Data entries
========================================

/-! ### Well-formed commands -/

theorem test_wf_srcPf : (Instr.timeNowRead (.pf 9)).wf = false ∧ (Instr.timeNowRead (.pf 8)).wf = true := by decide
theorem test_wf_srcTrowel : (Instr.timeNowRead (.trowel 12)).wf = false ∧ (Instr.timeNowRead (.trowel 11)).wf = true := by decide
theorem test_wf_offset : (Instr.readClearAccess (.pf 0) 0x4000000).wf = false ∧ (Instr.readClearAccess (.pf 0) 2).wf = true ∧ (Instr.registerWrite (.pf 0) 0x4000000 0).wf = false ∧
    (Instr.holeAccess 0 0x4000000 true).wf = false ∧ (Instr.registerWrite (.pf 0) 0x3FFFFFC 0).wf = true := by decide
theorem test_wf_i2c : (Instr.i2cWake 128).wf = false ∧ (Instr.i2cWake 127).wf = true := by decide
theorem test_wf_clock : (Instr.clockJudgeTimeout 4).wf = false ∧ (Instr.clockJudgeTimeout 3).wf = true := by decide
theorem test_wf_rails : (Instr.startupSequence [] false false 256).wf = false ∧ (Instr.startupSequence [] false false 255).wf = true := by
  decide
theorem test_wf_sensor : (Instr.sensorConversionComplete 5 []).wf = false ∧ (Instr.sensorConversionComplete 4 []).wf = true := by decide
theorem test_wf_channel : (Instr.huntSegment 64).wf = false ∧ (Instr.huntSegment 63).wf = true := by decide
theorem test_wf_engine : (Instr.laserSettled true 68).wf = false ∧ (Instr.laserSettled true 67).wf = true := by decide
theorem test_wf_connector : (Instr.losDeclare 2).wf = false ∧ (Instr.losDeclare 1).wf = true := by decide
theorem test_wf_trellis : (Instr.trellisPageWrite 2 false 0 0).wf = false ∧ (Instr.trellisPageWrite 1 false 4096 0).wf = false ∧
    (Instr.trellisPageWrite 1 false 4095 0).wf = true := by decide
theorem test_wf_allocation : (Instr.allocRemove 256).wf = false ∧ (Instr.allocRemove 255).wf = true := by decide
theorem test_wf_keySlot : (Instr.rekeyRequestRepeat 16384).wf = false ∧ (Instr.rekeyRequestRepeat 16383).wf = true := by decide
theorem test_wf_trigger : (Instr.timeTriggerFire 64 []).wf = false ∧ (Instr.timeTriggerFire 63 []).wf = true := by decide
theorem test_wf_pps : (Instr.ppsInCapture 0 8).wf = false ∧ (Instr.ppsInCapture 2 0).wf = false ∧ (Instr.ppsInCapture 1 7).wf = true := by
  decide
theorem test_wf_port : (Instr.hello 256).wf = false ∧ (Instr.hello 255).wf = true := by decide
theorem test_wf_client : (Instr.streamExpiry 131136).wf = false ∧ (Instr.streamExpiry 131135).wf = true := by decide
theorem test_wf_version : (Instr.sieveVersionRetire 16).wf = false ∧ (Instr.sieveVersionRetire 15).wf = true := by decide
theorem test_wf_bed : (Instr.bedReset (.pf 0) 8).wf = false ∧ (Instr.bedReset (.pf 0) 7).wf = true := by decide
theorem test_wf_row : (Instr.gateChangeover 32).wf = false ∧ (Instr.gateChangeover 31).wf = true := by decide
theorem test_wf_meter : (Instr.meterSweep 4096).wf = false ∧ (Instr.meterConfigWrite 0 4 0).wf = false ∧
    (Instr.meterSweep 4095).wf = true := by decide
theorem test_wf_priority : (Instr.pauseTimerExpiry 0 9).wf = false ∧ (Instr.pauseTimerExpiry 0 8).wf = true := by decide
theorem test_wf_gateList : (Instr.gateListWrite 0 2 0 0).wf = false ∧ (Instr.gateListWrite 0 1 260 0).wf = false ∧
    (Instr.gateListWrite 0 1 259 0).wf = true := by decide
theorem test_wf_core : (Instr.trwNop 12).wf = false ∧ (Instr.trwNop 11).wf = true := by decide
theorem test_wf_register : (Instr.trwAdd 0 32 0 0).wf = false ∧ (Instr.trwAdd 0 31 0 31).wf = true := by decide
theorem test_wf_immediate : (Instr.trwAddi 0 0 0 65536).wf = false ∧ (Instr.trwJmp 0 67108864).wf = false ∧
    (Instr.trwTrap 0 64).wf = false ∧ (Instr.trwAddi 0 0 0 65535).wf = true := by decide
theorem test_wf_accumulator : (Instr.trwAclr 0 2).wf = false ∧ (Instr.trwMpy 0 0 0 0 16).wf = false ∧ (Instr.trwAclr 0 1).wf = true := by
  decide
theorem test_wf_systemRegister : (Instr.trwMvs 0 0 256).wf = false ∧ (Instr.trwMvs 0 0 255).wf = true := by decide
theorem test_wf_moverChannel : (Instr.moverStart (.pf 0) 16).wf = false ∧ (Instr.moverStart (.pf 0) 15).wf = true := by decide
theorem test_wf_ring : (Instr.ringPop 10 (.pf 0)).wf = false ∧ (Instr.ringPop 9 (.pf 0)).wf = true := by decide
theorem test_wf_pcie : (Instr.pcieLinkUp 6 8).wf = false ∧ (Instr.pcieLinkUp 5 9).wf = false ∧ (Instr.pcieLinkUp 5 8).wf = true := by decide
theorem test_wf_function : (Instr.functionLevelReset 9).wf = false ∧ (Instr.functionLevelReset 8).wf = true := by decide
theorem test_wf_lane : (Instr.laneLock 0 34).wf = false ∧ (Instr.laneLock 0 33).wf = true := by decide
theorem test_wf_why : (Instr.portLinkLoss 0 3).wf = false ∧ (Instr.portLinkLoss 0 2).wf = true := by decide
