-- ==== Sys2Proof/Machine/Core.lean ====
section
/-! DEFINITION. The machine as the host sees it. -/

def Sys2Proof.core : Host.Core :=
  { State := Sys2Proof.Machine.State
    Fault := Sys2Proof.Machine.Fault
    Refusal := Sys2Proof.Machine.Refusal
    step := Sys2Proof.Machine.step
    reset := Sys2Proof.Machine.State.reset }
end

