/-- A few words of 95_test_vectors.md section 2, one of them as bytes in memory, decode as written there. PRESUMED: the
word layout (30_encoding.md R59, log 9), and the little-endian byte order of the bytes (20_memory.md R38, D4, log 10). -/
def Obligations.SpecWordsDecode : Prop :=
  decodeWord 0xD50883A0#32 = .ok (.tlbiVale1is 0)
    ∧ decodeWord 0xD50883BE#32 = .ok (.tlbiVale1is 30)
    ∧ decodeWord 0xD50883BF#32 = .ok (.tlbiVale1is 31)
    ∧ decodeWord 0xD50893A5#32 = .ok (.tlbiVale1isnxs 5)
    ∧ decodeBytes [0xB1#8, 0x93#8, 0x08#8, 0xD5#8] = .ok (.tlbiVale1isnxs 17)
    ∧ decodeWord 0xD50883C0#32 = .error .op2
    ∧ decodeWord 0xD50882A0#32 = .error .crm
    ∧ decodeWord 0xD508A3A0#32 = .error .crn
    ∧ decodeWord 0xD50983A0#32 = .error .op1
    ∧ decodeWord 0xD51883A0#32 = .error .op0
    ∧ decodeWord 0xD52883A0#32 = .error .returnsValue

/-! ### A step and its fetch -/

/-- A turn runs the decoded instruction: with no move listed the PE whose turn it was, else the PE the next move names.
`s1` is the state at the start of the turn. The pc advances inside exec. A PE waits only at a completion point
(20_memory.md R38, R39, R49, 30_encoding.md R71; log 10, log 26, log 29). -/
def Obligations.StepRunsTheDecodedInstruction : Prop :=
  ∀ (s s1 : State) (i : Instr) (bs : List Byte),
    ((s.events = [] ∧ s1 = s)
      ∨ (∃ p rest, s.events = .instr p :: rest ∧ p < s.pes.length ∧ s1 = { s with cur := p, events := rest })) →
    (s1.regs.pc ∉ s.cfg.completionPoint ∨ (s1.pe s1.cur).pending = []) →
    s1.regs.pc.toNat % 4 = 0 →
    Memory.readBytes s.mem s1.regs.pc.toNat 4 = some bs →
    decodeBytes bs = .ok i →
    step s = exec i s1

/-- Where a turn does not execute: it waits at a completion point with an operation pending (log 29), it is refused at a
misaligned pc (20_memory.md R39, D5), it faults where a byte of the word has no value (log 10), and it is refused at a word
outside the spec (30_encoding.md R71). -/
def Obligations.TurnsThatDoNotExecute : Prop :=
  ∀ (s s1 : State),
    ((s.events = [] ∧ s1 = s)
      ∨ (∃ p rest, s.events = .instr p :: rest ∧ p < s.pes.length ∧ s1 = { s with cur := p, events := rest })) →
    (s1.regs.pc ∈ s.cfg.completionPoint → (s1.pe s1.cur).pending ≠ [] → step s = .next s1)
      ∧ ((s1.regs.pc ∉ s.cfg.completionPoint ∨ (s1.pe s1.cur).pending = []) →
        (s1.regs.pc.toNat % 4 ≠ 0 → step s = .refused (.misalignedPc s1.regs.pc))
          ∧ (s1.regs.pc.toNat % 4 = 0 → Memory.readBytes s.mem s1.regs.pc.toNat 4 = none →
              ∃ a, s1.regs.pc.toNat ≤ a ∧ a < s1.regs.pc.toNat + 4 ∧ Memory.read s.mem a = none
                ∧ step s = .fault (.unwrittenMemory a))
          ∧ (∀ bs r, s1.regs.pc.toNat % 4 = 0 → Memory.readBytes s.mem s1.regs.pc.toNat 4 = some bs →
              decodeBytes bs = .error r → step s = .refused (.outsideSpec r)))
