/-- `TLBI VALE1ISNXS` without FEAT_XS (40_tlbi_vale1is.md R82). -/
theorem exec_nxs_noXS {s : State} (t : Nat) (h : s.cfg.featXS = false) :
    exec (.tlbiVale1isnxs t) s = .next s.raiseUndefined := by
  simp only [exec, execTlbiVale1isnxs, h, Bool.not_false, if_true]

/-- `TLBI VALE1ISNXS` at EL0 (40_tlbi_vale1is.md R82). -/
theorem exec_nxs_el0 {s : State} (t : Nat) (h : s.regs.pstate.el = .el0) :
    exec (.tlbiVale1isnxs t) s = .next s.raiseUndefined := by
  simp only [exec, execTlbiVale1isnxs, h, ite_self]

/-- `TLBI VALE1ISNXS` at EL1 under a trap control (40_tlbi_vale1is.md R82). -/
theorem exec_nxs_trap {s : State} (t : Nat) (hx : s.cfg.featXS = true) (h : s.regs.pstate.el = .el1)
    (ht : NxsTraps s.cfg s.regs) : exec (.tlbiVale1isnxs t) s = .next (s.trapToEl2 (.tlbiVale1isnxs t)) := by
  rw [nxsTraps_iff] at ht
  simp only [exec, execTlbiVale1isnxs, h, hx, Bool.not_true, Bool.false_eq_true, if_false]
  rcases ht with h1 | h1 | h1 <;> simp only [h1, if_true, ite_self]

/-- `TLBI VALE1ISNXS` at EL1 under no trap control (40_tlbi_vale1is.md R82). -/
theorem exec_nxs_el1 {s : State} (t : Nat) (hx : s.cfg.featXS = true) (h : s.regs.pstate.el = .el1)
    (ht : ¬NxsTraps s.cfg s.regs) : exec (.tlbiVale1isnxs t) s = s.issueTlbi .excludeXS t := by
  rw [nxsTraps_iff] at ht
  simp only [not_or] at ht
  simp only [exec, execTlbiVale1isnxs, h, hx, Bool.not_true, Bool.false_eq_true, if_false, if_neg ht.1, if_neg ht.2.1,
    if_neg ht.2.2]

/-- `TLBI VALE1ISNXS` at EL2 or EL3 (40_tlbi_vale1is.md R82). -/
theorem exec_nxs_high {s : State} (t : Nat) (hx : s.cfg.featXS = true)
    (h : s.regs.pstate.el = .el2 ∨ s.regs.pstate.el = .el3) :
    exec (.tlbiVale1isnxs t) s = s.issueTlbi .excludeXS t := by
  rcases h with h | h <;>
    simp only [exec, execTlbiVale1isnxs, h, hx, Bool.not_true, Bool.false_eq_true, if_false]

theorem attrIs_vale1is_el1 {cfg : Config} {r : PeRegs} (t : Nat) (h : r.pstate.el = .el1) :
    AttrIs cfg r (.tlbiVale1is t) (if fnxsOverride cfg r then .excludeXS else .allAttr) := by
  simp only [AttrIs, h, true_and, ← fnxsOverride_iff]
  cases fnxsOverride cfg r <;> simp

theorem attrIs_vale1is_high {cfg : Config} {r : PeRegs} (t : Nat) (h : r.pstate.el = .el2 ∨ r.pstate.el = .el3) :
    AttrIs cfg r (.tlbiVale1is t) .allAttr := by
  rcases h with h | h <;> simp [AttrIs, h]

/-- A record carries the regime and VMID of its PE's target (40_tlbi_vale1is.md R72). -/
theorem tlbiOp_targetIs (s : State) (sec : SecurityState) (attr : XsAttr) (t : Nat) (h : s.regs.pstate.el ≠ .el0) :
    TargetIs s.cfg s.regs (s.tlbiOp sec attr t) := by
  have hon : targetsEl20 s.cfg s.regs = true ↔ s.regs.pstate.el ≠ .el1 ∧ EL2On s.cfg s.regs
      ∧ s.regs.hcr.e2h = true ∧ s.regs.hcr.tge = true := by
    rw [← el2Enabled_iff]
    revert h
    cases hl : s.regs.pstate.el <;> simp [targetsEl20, hl, and_assoc]
  show TargetIs s.cfg s.regs { s.tlbiOp sec attr t with
    regime := (targetRegime s.cfg s.regs).1, vmid := (targetRegime s.cfg s.regs).2 }
  rcases targetRegime_cases s.cfg s.regs with ⟨h1, h2⟩ | ⟨h1, h2⟩ <;> rw [h2]
  · exact ⟨fun _ => ⟨rfl, rfl⟩, fun hn => absurd (hon.mp h1) hn⟩
  · exact ⟨fun hy => absurd (hon.mpr hy) (by simp [h1]), fun _ => ⟨rfl, vmidIs_vmidArg _ _⟩⟩

/-- What an instruction can do. -/
inductive ExecOutcome (i : Instr) (s : State) : Host.Outcome State Fault Refusal → Prop where
  /-- It makes one record pending. -/
  | issue (sec : SecurityState) (attr : XsAttr) (hsec : securityState s.cfg s.regs = some sec)
      (hel : s.regs.pstate.el ≠ .el0) (hattr : AttrIs s.cfg s.regs i attr) : ExecOutcome i s (.next (s.addOp (s.tlbiOp sec attr i.rt)))
  /-- It raises Undefined. -/
  | undefined : ExecOutcome i s (.next s.raiseUndefined)
  /-- It traps from EL1 to EL2. -/
  | trap (hel : s.regs.pstate.el = .el1) (hon : EL2On s.cfg s.regs) : ExecOutcome i s (.next (s.trapToEl2 i))
  /-- There is no Security state to act on. -/
  | noSecurityState (hno : NoSecurityState s.cfg s.regs) (hel : s.regs.pstate.el ≠ .el0) :
      ExecOutcome i s (.refused .reservedSecurityState)

theorem ExecOutcome.of_issueTlbi {i : Instr} {s : State} (attr : XsAttr) (hel : s.regs.pstate.el ≠ .el0)
    (hattr : AttrIs s.cfg s.regs i attr) : ExecOutcome i s (s.issueTlbi attr i.rt) := by
  rcases issueTlbi_cases s attr i.rt with ⟨sec, hs, h⟩ | ⟨hno, h⟩
  · rw [h]; exact .issue sec attr hs hel hattr
  · rw [h]; exact .noSecurityState hno hel

theorem PlainTraps.el2On {cfg : Config} {r : PeRegs} (h : PlainTraps cfg r) : EL2On cfg r := by
  rcases h with h | h <;> exact h.1

theorem NxsTraps.el2On {cfg : Config} {r : PeRegs} (h : NxsTraps cfg r) : EL2On cfg r := by
  rcases h with h | h
  · exact h.1
  · exact h.1.1

/-- Every outcome of an instruction is one of `ExecOutcome`. -/
theorem exec_outcome (i : Instr) (s : State) : ExecOutcome i s (exec i s) := by
  have hel1 : s.regs.pstate.el = .el1 → s.regs.pstate.el ≠ .el0 := fun h => by rw [h]; decide
  have hhigh : s.regs.pstate.el = .el2 ∨ s.regs.pstate.el = .el3 → s.regs.pstate.el ≠ .el0 := by
    rintro (h | h) <;> rw [h] <;> decide
  have hlevels : s.regs.pstate.el = .el0 ∨ s.regs.pstate.el = .el1
      ∨ (s.regs.pstate.el = .el2 ∨ s.regs.pstate.el = .el3) := by
    cases s.regs.pstate.el <;> simp
  cases i with
  | tlbiVale1is t =>
    rcases hlevels with h | h | h
    · rw [exec_vale1is_el0 t h]; exact .undefined
    · by_cases ht : PlainTraps s.cfg s.regs
      · rw [exec_vale1is_trap t h ht]; exact .trap h ht.el2On
      · rw [exec_vale1is_el1 t h ht]; exact .of_issueTlbi (i := .tlbiVale1is t) _ (hel1 h) (attrIs_vale1is_el1 t h)
    · rw [exec_vale1is_high t h]; exact .of_issueTlbi (i := .tlbiVale1is t) _ (hhigh h) (attrIs_vale1is_high t h)
  | tlbiVale1isnxs t =>
    by_cases hx : s.cfg.featXS = true
    · rcases hlevels with h | h | h
      · rw [exec_nxs_el0 t h]; exact .undefined
      · by_cases ht : NxsTraps s.cfg s.regs
        · rw [exec_nxs_trap t hx h ht]; exact .trap h ht.el2On
        · rw [exec_nxs_el1 t hx h ht]; exact .of_issueTlbi (i := .tlbiVale1isnxs t) _ (hel1 h) rfl
      · rw [exec_nxs_high t hx h]; exact .of_issueTlbi (i := .tlbiVale1isnxs t) _ (hhigh h) rfl
    · rw [exec_nxs_noXS t (Bool.not_eq_true _ ▸ hx)]; exact .undefined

========================================

DESCRIPTION OF THE TASK
Nothing but the lines from the start of the data above through the line with "(Instr.holeAccess 0 0x4000000" should appear in your answer, copied exactly.

TASK RESULT
/-! ### Well-formed commands -/

theorem test_wf_srcPf : (Instr.timeNowRead (.pf 9)).wf = false ∧ (Instr.timeNowRead (.pf 8)).wf = true := by decide
theorem test_wf_srcTrowel : (Instr.timeNowRead (.trowel 12)).wf = false ∧ (Instr.timeNowRead (.trowel 11)).wf = true := by decide
theorem test_wf_offset : (Instr.readClearAccess (.pf 0) 0x4000000).wf = false ∧ (Instr.readClearAccess (.pf 0) 2).wf = true ∧ (Instr.registerWrite (.pf 0) 0x4000000 0).wf = false ∧
    (Instr.holeAccess 0 0x4000000 true).wf = false ∧ (Instr.registerWrite (.pf 0) 0x3FFFFFC 0).wf = true := by decide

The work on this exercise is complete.